▶ [DATASET]:
....................

@[simp] theorem modOrphan_pending (n : Nat) (f : Orphan → Orphan) (s : State) : (modOrphan n f s).pending = s.pending := rfl
@[simp] theorem modOrphan_clock (n : Nat) (f : Orphan → Orphan) (s : State) : (modOrphan n f s).clock = s.clock := rfl
@[simp] theorem modOrphan_port (n : Nat) (f : Orphan → Orphan) (s : State) : (modOrphan n f s).port = s.port := rfl
@[simp] theorem modOrphan_events (n : Nat) (f : Orphan → Orphan) (s : State) : (modOrphan n f s).events = s.events := rfl
@[simp] theorem modOrphan_planner (n : Nat) (f : Orphan → Orphan) (s : State) : (modOrphan n f s).planner = s.planner := rfl
@[simp] theorem modOrphan_booth (n : Nat) (f : Orphan → Orphan) (s : State) : (modOrphan n f s).booth = s.booth := rfl
@[simp] theorem modOrphan_relay (n : Nat) (f : Orphan → Orphan) (s : State) : (modOrphan n f s).relay = s.relay := rfl
@[simp] theorem modOrphan_feed (n : Nat) (f : Orphan → Orphan) (s : State) : (modOrphan n f s).feed = s.feed := rfl
@[simp] theorem modOrphan_map (n : Nat) (f : Orphan → Orphan) (s : State) : (modOrphan n f s).map = s.map := rfl
@[simp] theorem modOrphan_line (n : Nat) (f : Orphan → Orphan) (s : State) : (modOrphan n f s).line = s.line := rfl
@[simp] theorem modOrphan_panel (n : Nat) (f : Orphan → Orphan) (s : State) : (modOrphan n f s).panel = s.panel := rfl
@[simp] theorem modOrphan_dock (n : Nat) (f : Orphan → Orphan) (s : State) : (modOrphan n f s).dock = s.dock := rfl
@[simp] theorem modOrphan_account (n : Nat) (f : Orphan → Orphan) (s : State) : (modOrphan n f s).account = s.account := rfl
@[simp] theorem modOrphan_hires (n : Nat) (f : Orphan → Orphan) (s : State) :
    (modOrphan n f s).ledger.hires = s.ledger.hires := rfl
@[simp] theorem modOrphan_lost (n : Nat) (f : Orphan → Orphan) (s : State) :
    (modOrphan n f s).ledger.lost = s.ledger.lost := rfl
@[simp] theorem modOrphan_orphans (n : Nat) (f : Orphan → Orphan) (s : State) :
    (modOrphan n f s).ledger.orphans = s.ledger.orphans.map fun o => if o.serial = n then f o else o := rfl

@[simp] theorem modDrop_pending (a : Nat) (f : Drop → Drop) (s : State) : (modDrop a f s).pending = s.pending := rfl
@[simp] theorem modDrop_clock (a : Nat) (f : Drop → Drop) (s : State) : (modDrop a f s).clock = s.clock := rfl
@[simp] theorem modDrop_port (a : Nat) (f : Drop → Drop) (s : State) : (modDrop a f s).port = s.port := rfl
@[simp] theorem modDrop_events (a : Nat) (f : Drop → Drop) (s : State) : (modDrop a f s).events = s.events := rfl
@[simp] theorem modDrop_planner (a : Nat) (f : Drop → Drop) (s : State) : (modDrop a f s).planner = s.planner := rfl
@[simp] theorem modDrop_booth (a : Nat) (f : Drop → Drop) (s : State) : (modDrop a f s).booth = s.booth := rfl
@[simp] theorem modDrop_relay (a : Nat) (f : Drop → Drop) (s : State) : (modDrop a f s).relay = s.relay := rfl
@[simp] theorem modDrop_feed (a : Nat) (f : Drop → Drop) (s : State) : (modDrop a f s).feed = s.feed := rfl
@[simp] theorem modDrop_map (a : Nat) (f : Drop → Drop) (s : State) : (modDrop a f s).map = s.map := rfl
@[simp] theorem modDrop_line (a : Nat) (f : Drop → Drop) (s : State) : (modDrop a f s).line = s.line := rfl
@[simp] theorem modDrop_dock (a : Nat) (f : Drop → Drop) (s : State) : (modDrop a f s).dock = s.dock := rfl
@[simp] theorem modDrop_ledger (a : Nat) (f : Drop → Drop) (s : State) : (modDrop a f s).ledger = s.ledger := rfl
@[simp] theorem modDrop_account (a : Nat) (f : Drop → Drop) (s : State) : (modDrop a f s).account = s.account := rfl
@[simp] theorem modDrop_outbound (a : Nat) (f : Drop → Drop) (s : State) :
    (modDrop a f s).panel.outbound = s.panel.outbound := rfl
@[simp] theorem modDrop_deferred (a : Nat) (f : Drop → Drop) (s : State) :
    (modDrop a f s).panel.deferred = s.panel.deferred := rfl
@[simp] theorem modDrop_drops (a : Nat) (f : Drop → Drop) (s : State) :
    (modDrop a f s).panel.drops = Tab.modify s.panel.drops a f := rfl
@[simp] theorem modDrop_routes (a : Nat) (f : Drop → Drop) (s : State) :
    (modDrop a f s).panel.routes = s.panel.routes := rfl
@[simp] theorem modDrop_exchange (a : Nat) (f : Drop → Drop) (s : State) :
    (modDrop a f s).panel.exchange = s.panel.exchange := rfl
@[simp] theorem modDrop_out (a : Nat) (f : Drop → Drop) (s : State) : (modDrop a f s).panel.out = s.panel.out := rfl
@[simp] theorem modDrop_round (a : Nat) (f : Drop → Drop) (s : State) :
    (modDrop a f s).panel.round = s.panel.round := rfl
@[simp] theorem modDrop_rotation (a : Nat) (f : Drop → Drop) (s : State) :
    (modDrop a f s).panel.rotation = s.panel.rotation := rfl
@[simp] theorem modDrop_polls (a : Nat) (f : Drop → Drop) (s : State) :
    (modDrop a f s).panel.polls = s.panel.polls := rfl

@[simp] theorem setTrunk_pending (t : Nat) (e : TrunkEntry) (s : State) : (setTrunk t e s).pending = s.pending := rfl
@[simp] theorem setTrunk_clock (t : Nat) (e : TrunkEntry) (s : State) : (setTrunk t e s).clock = s.clock := rfl
@[simp] theorem setTrunk_port (t : Nat) (e : TrunkEntry) (s : State) : (setTrunk t e s).port = s.port := rfl
@[simp] theorem setTrunk_events (t : Nat) (e : TrunkEntry) (s : State) : (setTrunk t e s).events = s.events := rfl
@[simp] theorem setTrunk_booth (t : Nat) (e : TrunkEntry) (s : State) : (setTrunk t e s).booth = s.booth := rfl
@[simp] theorem setTrunk_relay (t : Nat) (e : TrunkEntry) (s : State) : (setTrunk t e s).relay = s.relay := rfl
@[simp] theorem setTrunk_feed (t : Nat) (e : TrunkEntry) (s : State) : (setTrunk t e s).feed = s.feed := rfl
@[simp] theorem setTrunk_map (t : Nat) (e : TrunkEntry) (s : State) : (setTrunk t e s).map = s.map := rfl
@[simp] theorem setTrunk_line (t : Nat) (e : TrunkEntry) (s : State) : (setTrunk t e s).line = s.line := rfl
@[simp] theorem setTrunk_panel (t : Nat) (e : TrunkEntry) (s : State) : (setTrunk t e s).panel = s.panel := rfl
@[simp] theorem setTrunk_dock (t : Nat) (e : TrunkEntry) (s : State) : (setTrunk t e s).dock = s.dock := rfl
@[simp] theorem setTrunk_ledger (t : Nat) (e : TrunkEntry) (s : State) : (setTrunk t e s).ledger = s.ledger := rfl
@[simp] theorem setTrunk_account (t : Nat) (e : TrunkEntry) (s : State) : (setTrunk t e s).account = s.account := rfl
@[simp] theorem setTrunk_hall (t : Nat) (e : TrunkEntry) (s : State) :
    (setTrunk t e s).planner.hall = s.planner.hall := rfl
@[simp] theorem setTrunk_floorTag (t : Nat) (e : TrunkEntry) (s : State) :
    (setTrunk t e s).planner.floorTag = s.planner.floorTag := rfl
@[simp] theorem setTrunk_channels (t : Nat) (e : TrunkEntry) (s : State) :
    (setTrunk t e s).planner.channels = s.planner.channels := rfl
@[simp] theorem setTrunk_zone (t : Nat) (e : TrunkEntry) (s : State) :
    (setTrunk t e s).planner.zone = s.planner.zone := rfl
@[simp] theorem setTrunk_peerClaims (t : Nat) (e : TrunkEntry) (s : State) :
    (setTrunk t e s).planner.peerClaims = s.planner.peerClaims := rfl
@[simp] theorem setTrunk_trunks (t : Nat) (e : TrunkEntry) (s : State) :
    (setTrunk t e s).planner.trunks = Tab.set s.planner.trunks t e := rfl
@[simp] theorem setTrunk_walls (t : Nat) (e : TrunkEntry) (s : State) :
    (setTrunk t e s).planner.walls = s.planner.walls := rfl

/-! ### Idle time -/

/-- A millisecond off a timer. -/
@[simp] theorem down_none : down none = none := rfl
@[simp] theorem down_some (n : Nat) : down (some n) = some (n - 1) := rfl

end Sys2Proof.Machine
end

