theorem endFeedContext_frame (h1 : w.events = true) (h2 : w.notices = true) (h3 : w.channels = true)
    (h4 : w.trunks = true) (h5 : w.booths = true) (h6 : w.desks = true) (h7 : w.feeds = true)
      (h8 : w.contexts = true) (h9 : w.lineQueue = true) (h10 : w.outbound = true) (h11 : w.routes = true)
        (k : Nat) (cause : FeedCause) (partner : Bool) (s : State) :
    (endFeedContext k cause partner s).blank w = s.blank w := by
  unfold endFeedContext
  (repeat' split) <;> simp [recheckOutputs_frame, freeContext_frame, endReplacement_frame, releaseTrunk_frame,
    setHolder_frame, queueEvent_frame, h1, h2, h3, h4, h5, h6, h7, h8, h9, h10, h11, Channel.plan, Booth.plan,
      Desk.plan, Feed.plan]

theorem endWith_frame (h1 : w.events = true) (h2 : w.notices = true) (h3 : w.channels = true)
    (h4 : w.trunks = true) (h5 : w.booths = true) (h6 : w.desks = true) (h7 : w.feeds = true)
      (h8 : w.contexts = true) (h9 : w.lineQueue = true) (h10 : w.outbound = true) (h11 : w.routes = true)
        (k : Nat) (reason : EndReason) (s : State) :
    (endWith k reason s).blank w = s.blank w := by
  unfold endWith
  (repeat' split) <;> simp [endFeedContext_frame, sendFeedState_frame, h1, h2, h3, h4, h5, h6, h7, h8, h9, h10,
    h11, Channel.plan, Booth.plan, Desk.plan, Feed.plan]

theorem beginReplacement_frame (h1 : w.events = true) (h2 : w.notices = true) (h3 : w.channels = true)
    (h4 : w.booths = true) (h5 : w.desks = true) (h6 : w.feeds = true) (h7 : w.lineQueue = true)
      (h8 : w.outbound = true) (h9 : w.routes = true) (k b : Nat) (s : State) :
    (beginReplacement k b s).blank w = s.blank w := by
  unfold beginReplacement
  (repeat' split) <;> simp [leave_frame, forceOff_frame, recheckOutputs_frame, recomputeBooths_frame,
    modBooth_frame, h1, h2, h3, h4, h5, h6, h7, h8, h9, Channel.plan, Booth.plan, Desk.plan, Feed.plan]

theorem acceptOffer_frame (h1 : w.events = true) (h2 : w.notices = true) (h3 : w.channels = true)
    (h4 : w.trunks = true) (h5 : w.booths = true) (h6 : w.desks = true) (h7 : w.feeds = true)
      (h8 : w.contexts = true) (h9 : w.lineQueue = true) (h10 : w.outbound = true) (h11 : w.routes = true)
        (k : Nat) (s : State) :
    (acceptOffer k s).blank w = s.blank w := by
  simp only [acceptOffer]
  (repeat' split) <;> simp [modFeed_frame, endWith_frame, beginReplacement_frame, takeTrunk_frame, h1, h2, h3, h4,
    h5, h6, h7, h8, h9, h10, h11, apply_ite (State.blank w), Channel.plan, Booth.plan, Desk.plan, Feed.plan]

theorem feedWon_frame (h1 : w.events = true) (h2 : w.feeds = true) (h3 : w.lineQueue = true)
    (h4 : w.outbound = true) (h5 : w.routes = true) (k t : Nat) (s : State) :
    (feedWon k t s).blank w = s.blank w := by
  unfold feedWon
  (repeat' split) <;> simp [modFeed_frame, setRoute_frame, sendFeedState_frame, reportHeld_frame, h1, h2, h3, h4,
    h5, Channel.plan, Booth.plan, Desk.plan, Feed.plan]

....................

▶ [EXERCISE INSTRUCTIONS]: Of all the entries above, output exactly the lines between the one holding "(setTrunk t e s).planner.hall" and the one holding "theorem setTrunk_channels (t", inclusive.

▶ [COMPLETED TASK]:
    (setTrunk t e s).planner.hall = s.planner.hall := rfl
@[simp] theorem setTrunk_floorTag (t : Nat) (e : TrunkEntry) (s : State) :
    (setTrunk t e s).planner.floorTag = s.planner.floorTag := rfl
@[simp] theorem setTrunk_channels (t : Nat) (e : TrunkEntry) (s : State) :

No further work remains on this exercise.